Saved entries
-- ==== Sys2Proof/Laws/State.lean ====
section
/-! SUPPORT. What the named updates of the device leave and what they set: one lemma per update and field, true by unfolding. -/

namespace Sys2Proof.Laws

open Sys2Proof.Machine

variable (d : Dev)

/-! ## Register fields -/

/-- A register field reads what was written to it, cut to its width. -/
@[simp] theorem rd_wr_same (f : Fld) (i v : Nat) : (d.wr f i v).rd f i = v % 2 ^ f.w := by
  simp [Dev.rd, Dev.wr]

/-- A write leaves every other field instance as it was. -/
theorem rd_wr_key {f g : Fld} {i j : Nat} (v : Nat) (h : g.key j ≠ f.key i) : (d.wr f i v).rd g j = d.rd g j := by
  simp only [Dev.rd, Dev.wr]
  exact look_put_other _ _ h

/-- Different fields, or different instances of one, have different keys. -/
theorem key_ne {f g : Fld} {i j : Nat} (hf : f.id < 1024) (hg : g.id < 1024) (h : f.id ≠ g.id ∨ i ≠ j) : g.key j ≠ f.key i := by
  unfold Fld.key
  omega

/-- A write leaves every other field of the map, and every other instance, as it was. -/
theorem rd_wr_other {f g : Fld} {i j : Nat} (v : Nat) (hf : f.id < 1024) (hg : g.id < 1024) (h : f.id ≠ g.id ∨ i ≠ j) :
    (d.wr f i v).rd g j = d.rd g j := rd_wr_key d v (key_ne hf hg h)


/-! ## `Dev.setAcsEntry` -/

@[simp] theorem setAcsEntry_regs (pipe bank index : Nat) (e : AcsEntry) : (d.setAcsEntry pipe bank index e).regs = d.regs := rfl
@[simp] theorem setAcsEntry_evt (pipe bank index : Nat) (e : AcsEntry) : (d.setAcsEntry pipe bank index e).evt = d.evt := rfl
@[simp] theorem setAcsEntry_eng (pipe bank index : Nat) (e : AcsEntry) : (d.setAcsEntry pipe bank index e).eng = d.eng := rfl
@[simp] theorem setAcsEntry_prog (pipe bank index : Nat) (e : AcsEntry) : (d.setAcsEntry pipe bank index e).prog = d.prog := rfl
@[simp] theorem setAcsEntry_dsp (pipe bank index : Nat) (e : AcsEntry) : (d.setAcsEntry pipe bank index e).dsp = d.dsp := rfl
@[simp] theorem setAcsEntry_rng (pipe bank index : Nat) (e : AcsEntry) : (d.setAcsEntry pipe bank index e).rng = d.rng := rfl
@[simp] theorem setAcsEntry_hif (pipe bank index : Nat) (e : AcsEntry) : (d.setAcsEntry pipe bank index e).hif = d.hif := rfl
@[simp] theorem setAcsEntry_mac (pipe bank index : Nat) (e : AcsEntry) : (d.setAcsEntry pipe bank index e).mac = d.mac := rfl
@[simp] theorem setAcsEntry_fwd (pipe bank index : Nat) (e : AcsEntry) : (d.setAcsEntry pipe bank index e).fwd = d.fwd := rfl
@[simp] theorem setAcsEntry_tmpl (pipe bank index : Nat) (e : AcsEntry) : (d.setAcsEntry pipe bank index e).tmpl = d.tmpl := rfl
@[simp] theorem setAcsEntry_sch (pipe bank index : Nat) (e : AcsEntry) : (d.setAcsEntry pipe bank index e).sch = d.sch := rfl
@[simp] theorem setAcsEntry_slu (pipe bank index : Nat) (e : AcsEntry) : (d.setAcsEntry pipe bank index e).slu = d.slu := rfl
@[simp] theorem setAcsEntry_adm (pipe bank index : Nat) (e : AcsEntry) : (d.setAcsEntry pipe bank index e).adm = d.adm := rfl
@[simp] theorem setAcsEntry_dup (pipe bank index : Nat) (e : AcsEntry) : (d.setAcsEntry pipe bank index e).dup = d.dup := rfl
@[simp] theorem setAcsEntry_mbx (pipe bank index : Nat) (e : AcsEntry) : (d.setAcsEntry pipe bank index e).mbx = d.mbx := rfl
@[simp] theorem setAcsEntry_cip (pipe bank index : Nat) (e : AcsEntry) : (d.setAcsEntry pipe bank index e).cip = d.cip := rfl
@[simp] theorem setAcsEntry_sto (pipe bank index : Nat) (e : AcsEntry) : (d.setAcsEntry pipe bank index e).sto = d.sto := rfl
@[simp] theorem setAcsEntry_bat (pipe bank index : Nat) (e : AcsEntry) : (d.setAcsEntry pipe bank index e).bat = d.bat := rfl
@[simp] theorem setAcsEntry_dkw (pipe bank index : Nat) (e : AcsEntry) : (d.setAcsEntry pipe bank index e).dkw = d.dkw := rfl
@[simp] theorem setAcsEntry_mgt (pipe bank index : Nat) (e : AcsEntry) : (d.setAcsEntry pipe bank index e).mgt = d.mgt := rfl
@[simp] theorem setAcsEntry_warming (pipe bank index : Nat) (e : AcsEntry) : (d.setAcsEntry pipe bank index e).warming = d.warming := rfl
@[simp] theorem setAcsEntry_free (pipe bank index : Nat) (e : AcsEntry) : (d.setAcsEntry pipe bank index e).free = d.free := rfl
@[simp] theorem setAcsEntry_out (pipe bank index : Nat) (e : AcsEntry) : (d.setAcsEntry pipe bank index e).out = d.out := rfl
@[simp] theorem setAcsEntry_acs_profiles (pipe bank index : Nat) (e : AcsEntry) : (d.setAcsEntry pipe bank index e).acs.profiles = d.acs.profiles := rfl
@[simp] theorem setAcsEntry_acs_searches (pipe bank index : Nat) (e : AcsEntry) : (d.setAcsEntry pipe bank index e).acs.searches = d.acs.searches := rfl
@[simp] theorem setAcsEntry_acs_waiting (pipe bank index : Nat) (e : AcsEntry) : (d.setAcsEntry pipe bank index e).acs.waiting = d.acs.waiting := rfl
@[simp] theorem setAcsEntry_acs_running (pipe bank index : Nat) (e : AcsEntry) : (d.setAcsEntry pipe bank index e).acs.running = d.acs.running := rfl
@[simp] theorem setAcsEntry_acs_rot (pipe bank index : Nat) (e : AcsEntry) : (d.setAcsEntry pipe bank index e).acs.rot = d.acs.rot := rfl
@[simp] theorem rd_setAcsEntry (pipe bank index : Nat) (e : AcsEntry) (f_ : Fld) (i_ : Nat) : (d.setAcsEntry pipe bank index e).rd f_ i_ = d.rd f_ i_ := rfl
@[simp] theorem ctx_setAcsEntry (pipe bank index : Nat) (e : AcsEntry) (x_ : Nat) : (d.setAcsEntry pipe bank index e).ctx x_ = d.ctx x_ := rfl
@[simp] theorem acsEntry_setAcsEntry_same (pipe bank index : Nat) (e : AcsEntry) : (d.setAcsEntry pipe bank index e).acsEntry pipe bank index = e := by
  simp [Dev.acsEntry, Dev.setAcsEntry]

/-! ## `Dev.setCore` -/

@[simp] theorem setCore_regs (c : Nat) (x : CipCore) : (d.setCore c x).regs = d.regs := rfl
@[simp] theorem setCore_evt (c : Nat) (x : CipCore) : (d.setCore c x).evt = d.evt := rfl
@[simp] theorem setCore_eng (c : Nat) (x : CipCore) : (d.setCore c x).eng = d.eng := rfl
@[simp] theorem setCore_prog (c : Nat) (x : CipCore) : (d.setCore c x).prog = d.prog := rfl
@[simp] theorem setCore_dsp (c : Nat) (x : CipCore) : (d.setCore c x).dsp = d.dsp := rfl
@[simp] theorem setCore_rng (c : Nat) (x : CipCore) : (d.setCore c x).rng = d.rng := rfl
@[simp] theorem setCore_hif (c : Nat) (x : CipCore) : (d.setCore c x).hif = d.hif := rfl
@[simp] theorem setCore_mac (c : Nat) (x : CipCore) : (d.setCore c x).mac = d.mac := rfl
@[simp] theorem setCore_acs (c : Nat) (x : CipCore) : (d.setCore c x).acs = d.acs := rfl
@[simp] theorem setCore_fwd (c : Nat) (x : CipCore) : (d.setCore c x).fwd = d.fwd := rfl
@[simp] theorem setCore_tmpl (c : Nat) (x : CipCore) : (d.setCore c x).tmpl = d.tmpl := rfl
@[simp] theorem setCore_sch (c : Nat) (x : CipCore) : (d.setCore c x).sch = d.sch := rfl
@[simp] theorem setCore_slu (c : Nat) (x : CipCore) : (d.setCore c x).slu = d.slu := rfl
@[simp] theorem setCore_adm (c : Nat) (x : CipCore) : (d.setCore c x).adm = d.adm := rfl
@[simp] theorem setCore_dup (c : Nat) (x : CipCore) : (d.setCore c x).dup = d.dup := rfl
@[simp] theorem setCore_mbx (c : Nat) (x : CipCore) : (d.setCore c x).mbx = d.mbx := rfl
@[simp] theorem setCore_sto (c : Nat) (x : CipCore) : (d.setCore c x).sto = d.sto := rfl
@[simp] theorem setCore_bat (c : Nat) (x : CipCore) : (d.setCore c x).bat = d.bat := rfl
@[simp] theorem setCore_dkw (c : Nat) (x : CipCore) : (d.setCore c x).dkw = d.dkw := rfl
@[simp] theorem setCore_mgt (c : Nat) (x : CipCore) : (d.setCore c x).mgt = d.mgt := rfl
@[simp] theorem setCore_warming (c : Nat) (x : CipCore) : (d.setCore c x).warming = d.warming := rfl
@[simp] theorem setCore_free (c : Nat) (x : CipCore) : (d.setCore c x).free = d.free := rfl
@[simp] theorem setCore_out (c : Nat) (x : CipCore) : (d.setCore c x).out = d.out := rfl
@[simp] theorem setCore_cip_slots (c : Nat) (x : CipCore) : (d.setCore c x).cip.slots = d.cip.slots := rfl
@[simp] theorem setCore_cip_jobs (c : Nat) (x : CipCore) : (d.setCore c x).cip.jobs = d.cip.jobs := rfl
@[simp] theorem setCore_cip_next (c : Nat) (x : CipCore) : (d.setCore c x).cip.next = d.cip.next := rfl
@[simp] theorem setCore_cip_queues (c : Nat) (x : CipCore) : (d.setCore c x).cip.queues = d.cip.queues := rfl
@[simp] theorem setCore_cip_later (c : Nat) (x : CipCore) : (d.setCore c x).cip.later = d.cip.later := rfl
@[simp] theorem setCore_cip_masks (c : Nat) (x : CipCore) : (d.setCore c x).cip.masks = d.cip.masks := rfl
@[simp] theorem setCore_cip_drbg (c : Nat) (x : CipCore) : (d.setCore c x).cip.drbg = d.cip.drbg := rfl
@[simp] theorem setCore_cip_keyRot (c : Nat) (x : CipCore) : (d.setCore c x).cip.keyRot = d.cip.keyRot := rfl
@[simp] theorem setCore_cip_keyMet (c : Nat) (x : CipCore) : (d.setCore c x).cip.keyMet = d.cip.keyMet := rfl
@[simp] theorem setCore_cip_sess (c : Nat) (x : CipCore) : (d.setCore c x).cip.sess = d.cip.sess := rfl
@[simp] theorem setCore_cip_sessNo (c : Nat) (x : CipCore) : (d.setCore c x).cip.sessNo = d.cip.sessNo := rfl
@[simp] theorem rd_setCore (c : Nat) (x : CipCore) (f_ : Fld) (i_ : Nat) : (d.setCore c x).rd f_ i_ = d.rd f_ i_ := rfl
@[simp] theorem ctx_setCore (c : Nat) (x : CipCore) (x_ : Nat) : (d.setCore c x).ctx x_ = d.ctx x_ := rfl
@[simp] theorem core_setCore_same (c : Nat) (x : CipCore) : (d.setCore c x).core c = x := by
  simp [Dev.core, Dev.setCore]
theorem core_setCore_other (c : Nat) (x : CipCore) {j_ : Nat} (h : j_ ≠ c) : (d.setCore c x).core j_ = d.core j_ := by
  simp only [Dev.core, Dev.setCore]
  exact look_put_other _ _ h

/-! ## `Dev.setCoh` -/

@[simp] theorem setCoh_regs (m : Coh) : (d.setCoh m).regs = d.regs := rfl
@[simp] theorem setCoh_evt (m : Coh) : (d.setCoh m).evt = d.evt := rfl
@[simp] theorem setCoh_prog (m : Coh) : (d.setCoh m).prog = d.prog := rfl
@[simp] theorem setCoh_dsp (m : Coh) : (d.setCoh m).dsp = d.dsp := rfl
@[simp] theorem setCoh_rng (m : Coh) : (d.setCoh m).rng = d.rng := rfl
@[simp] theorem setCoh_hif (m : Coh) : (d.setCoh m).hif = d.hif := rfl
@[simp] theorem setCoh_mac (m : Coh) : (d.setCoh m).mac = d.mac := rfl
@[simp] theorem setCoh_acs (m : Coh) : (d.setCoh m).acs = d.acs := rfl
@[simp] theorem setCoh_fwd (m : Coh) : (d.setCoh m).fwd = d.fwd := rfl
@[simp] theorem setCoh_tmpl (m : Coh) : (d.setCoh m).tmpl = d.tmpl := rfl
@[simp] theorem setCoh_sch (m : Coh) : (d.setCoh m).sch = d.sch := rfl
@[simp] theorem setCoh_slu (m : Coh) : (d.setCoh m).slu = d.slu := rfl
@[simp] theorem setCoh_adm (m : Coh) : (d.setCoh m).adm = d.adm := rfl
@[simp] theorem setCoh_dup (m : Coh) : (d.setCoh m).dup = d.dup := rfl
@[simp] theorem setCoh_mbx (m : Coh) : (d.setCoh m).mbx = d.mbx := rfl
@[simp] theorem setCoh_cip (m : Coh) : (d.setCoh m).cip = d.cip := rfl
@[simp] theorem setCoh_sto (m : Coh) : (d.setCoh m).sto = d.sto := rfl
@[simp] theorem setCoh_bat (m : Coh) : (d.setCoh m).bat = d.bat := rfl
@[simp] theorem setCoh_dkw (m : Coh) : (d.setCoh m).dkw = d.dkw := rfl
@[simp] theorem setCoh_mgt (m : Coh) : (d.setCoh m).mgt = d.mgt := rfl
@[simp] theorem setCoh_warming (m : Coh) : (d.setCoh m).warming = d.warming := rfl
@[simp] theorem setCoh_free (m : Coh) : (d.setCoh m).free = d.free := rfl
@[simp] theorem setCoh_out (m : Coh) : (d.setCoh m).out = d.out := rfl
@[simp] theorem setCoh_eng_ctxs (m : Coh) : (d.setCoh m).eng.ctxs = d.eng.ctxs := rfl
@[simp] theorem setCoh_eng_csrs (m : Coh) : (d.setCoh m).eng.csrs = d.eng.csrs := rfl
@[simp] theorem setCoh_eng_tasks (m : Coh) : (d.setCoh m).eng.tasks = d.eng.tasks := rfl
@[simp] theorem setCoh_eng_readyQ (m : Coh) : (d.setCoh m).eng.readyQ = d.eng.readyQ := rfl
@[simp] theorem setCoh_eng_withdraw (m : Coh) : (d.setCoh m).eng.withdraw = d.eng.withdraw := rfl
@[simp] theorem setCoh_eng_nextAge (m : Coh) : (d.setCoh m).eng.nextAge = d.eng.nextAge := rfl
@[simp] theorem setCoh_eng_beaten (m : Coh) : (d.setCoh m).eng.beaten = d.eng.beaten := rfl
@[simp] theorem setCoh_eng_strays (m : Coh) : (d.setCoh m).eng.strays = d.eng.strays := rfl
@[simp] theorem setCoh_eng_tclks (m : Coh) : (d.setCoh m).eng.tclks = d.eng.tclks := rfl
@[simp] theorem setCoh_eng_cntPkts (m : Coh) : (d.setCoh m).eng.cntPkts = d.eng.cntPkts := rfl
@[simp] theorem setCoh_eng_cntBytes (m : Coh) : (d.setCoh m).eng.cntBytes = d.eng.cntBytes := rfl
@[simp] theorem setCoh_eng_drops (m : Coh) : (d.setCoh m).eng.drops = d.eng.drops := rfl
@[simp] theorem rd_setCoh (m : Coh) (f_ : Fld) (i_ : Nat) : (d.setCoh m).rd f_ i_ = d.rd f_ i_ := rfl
* * *
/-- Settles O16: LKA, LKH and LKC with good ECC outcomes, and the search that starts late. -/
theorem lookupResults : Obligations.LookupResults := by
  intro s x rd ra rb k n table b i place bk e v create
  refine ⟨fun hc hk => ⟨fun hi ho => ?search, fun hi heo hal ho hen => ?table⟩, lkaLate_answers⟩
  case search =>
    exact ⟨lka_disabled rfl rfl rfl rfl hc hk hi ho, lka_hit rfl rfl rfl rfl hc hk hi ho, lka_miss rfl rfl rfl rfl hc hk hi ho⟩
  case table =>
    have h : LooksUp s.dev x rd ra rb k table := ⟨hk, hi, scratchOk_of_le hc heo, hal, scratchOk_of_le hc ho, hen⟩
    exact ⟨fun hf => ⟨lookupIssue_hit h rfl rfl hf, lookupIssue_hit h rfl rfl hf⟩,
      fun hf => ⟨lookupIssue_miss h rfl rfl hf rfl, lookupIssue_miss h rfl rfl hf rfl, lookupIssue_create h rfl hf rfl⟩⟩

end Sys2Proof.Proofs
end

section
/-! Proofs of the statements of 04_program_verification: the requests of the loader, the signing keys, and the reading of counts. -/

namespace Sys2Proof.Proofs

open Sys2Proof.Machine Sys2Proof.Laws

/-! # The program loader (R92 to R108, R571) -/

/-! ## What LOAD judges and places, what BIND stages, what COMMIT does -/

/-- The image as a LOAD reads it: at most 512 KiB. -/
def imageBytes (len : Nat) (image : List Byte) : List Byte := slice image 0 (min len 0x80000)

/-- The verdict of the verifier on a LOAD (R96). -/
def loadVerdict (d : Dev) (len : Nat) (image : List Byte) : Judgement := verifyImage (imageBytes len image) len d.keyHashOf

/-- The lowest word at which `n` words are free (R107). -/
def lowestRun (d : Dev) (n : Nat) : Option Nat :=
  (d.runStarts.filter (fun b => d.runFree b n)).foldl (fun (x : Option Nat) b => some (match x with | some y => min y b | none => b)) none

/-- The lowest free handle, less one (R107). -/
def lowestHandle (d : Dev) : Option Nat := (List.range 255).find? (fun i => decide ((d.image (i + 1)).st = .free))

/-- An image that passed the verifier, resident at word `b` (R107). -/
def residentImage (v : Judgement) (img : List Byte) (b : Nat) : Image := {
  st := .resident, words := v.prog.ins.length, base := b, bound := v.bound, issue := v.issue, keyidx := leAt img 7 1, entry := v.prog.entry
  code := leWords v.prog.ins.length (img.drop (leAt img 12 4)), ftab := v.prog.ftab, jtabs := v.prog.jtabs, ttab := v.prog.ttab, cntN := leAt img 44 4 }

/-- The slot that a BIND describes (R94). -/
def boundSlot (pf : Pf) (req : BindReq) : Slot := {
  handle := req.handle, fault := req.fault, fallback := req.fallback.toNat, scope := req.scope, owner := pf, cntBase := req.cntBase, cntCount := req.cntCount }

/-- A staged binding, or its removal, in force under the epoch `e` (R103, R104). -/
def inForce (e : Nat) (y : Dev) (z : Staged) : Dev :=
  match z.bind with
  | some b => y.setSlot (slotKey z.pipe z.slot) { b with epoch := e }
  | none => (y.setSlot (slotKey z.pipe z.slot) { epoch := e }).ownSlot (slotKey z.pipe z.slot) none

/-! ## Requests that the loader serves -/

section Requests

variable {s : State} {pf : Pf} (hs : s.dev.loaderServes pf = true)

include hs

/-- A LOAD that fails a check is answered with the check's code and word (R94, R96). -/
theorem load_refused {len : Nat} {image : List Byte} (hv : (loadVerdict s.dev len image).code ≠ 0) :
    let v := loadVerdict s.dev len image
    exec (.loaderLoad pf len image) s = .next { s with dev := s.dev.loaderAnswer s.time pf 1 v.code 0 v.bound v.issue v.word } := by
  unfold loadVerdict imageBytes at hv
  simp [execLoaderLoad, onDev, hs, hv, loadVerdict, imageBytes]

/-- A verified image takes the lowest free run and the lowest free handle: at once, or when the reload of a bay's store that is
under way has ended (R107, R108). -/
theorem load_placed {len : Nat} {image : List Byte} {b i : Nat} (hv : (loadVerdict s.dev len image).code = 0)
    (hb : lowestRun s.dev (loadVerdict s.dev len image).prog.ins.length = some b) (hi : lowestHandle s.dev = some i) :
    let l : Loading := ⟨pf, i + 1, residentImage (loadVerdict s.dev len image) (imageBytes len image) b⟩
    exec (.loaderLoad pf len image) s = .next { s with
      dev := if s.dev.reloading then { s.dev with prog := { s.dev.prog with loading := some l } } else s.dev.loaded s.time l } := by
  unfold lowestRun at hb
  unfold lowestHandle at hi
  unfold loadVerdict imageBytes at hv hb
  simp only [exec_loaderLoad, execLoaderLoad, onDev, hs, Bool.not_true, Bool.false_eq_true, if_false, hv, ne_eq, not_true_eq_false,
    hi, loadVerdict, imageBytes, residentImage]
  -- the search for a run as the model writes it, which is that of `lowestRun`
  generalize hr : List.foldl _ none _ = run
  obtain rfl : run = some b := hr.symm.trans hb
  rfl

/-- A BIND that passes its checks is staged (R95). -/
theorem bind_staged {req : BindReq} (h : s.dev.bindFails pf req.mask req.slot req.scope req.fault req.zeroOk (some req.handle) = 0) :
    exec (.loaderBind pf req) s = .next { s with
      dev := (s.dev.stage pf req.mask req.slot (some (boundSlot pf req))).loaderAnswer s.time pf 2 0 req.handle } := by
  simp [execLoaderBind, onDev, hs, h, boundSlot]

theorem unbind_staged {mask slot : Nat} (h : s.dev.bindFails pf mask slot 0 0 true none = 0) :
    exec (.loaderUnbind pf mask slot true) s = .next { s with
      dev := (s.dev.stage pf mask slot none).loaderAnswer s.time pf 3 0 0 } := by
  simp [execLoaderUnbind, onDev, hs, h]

THE PROBLEM → The required answer is the exact run of lines above starting at the line with "m).slu = d.slu := rfl" and ending at the line with "m).mbx = d.mbx := rfl", with both ends present.

RESULT BELOW →
@[simp] theorem setCoh_slu (m : Coh) : (d.setCoh m).slu = d.slu := rfl
@[simp] theorem setCoh_adm (m : Coh) : (d.setCoh m).adm = d.adm := rfl
@[simp] theorem setCoh_dup (m : Coh) : (d.setCoh m).dup = d.dup := rfl
@[simp] theorem setCoh_mbx (m : Coh) : (d.setCoh m).mbx = d.mbx := rfl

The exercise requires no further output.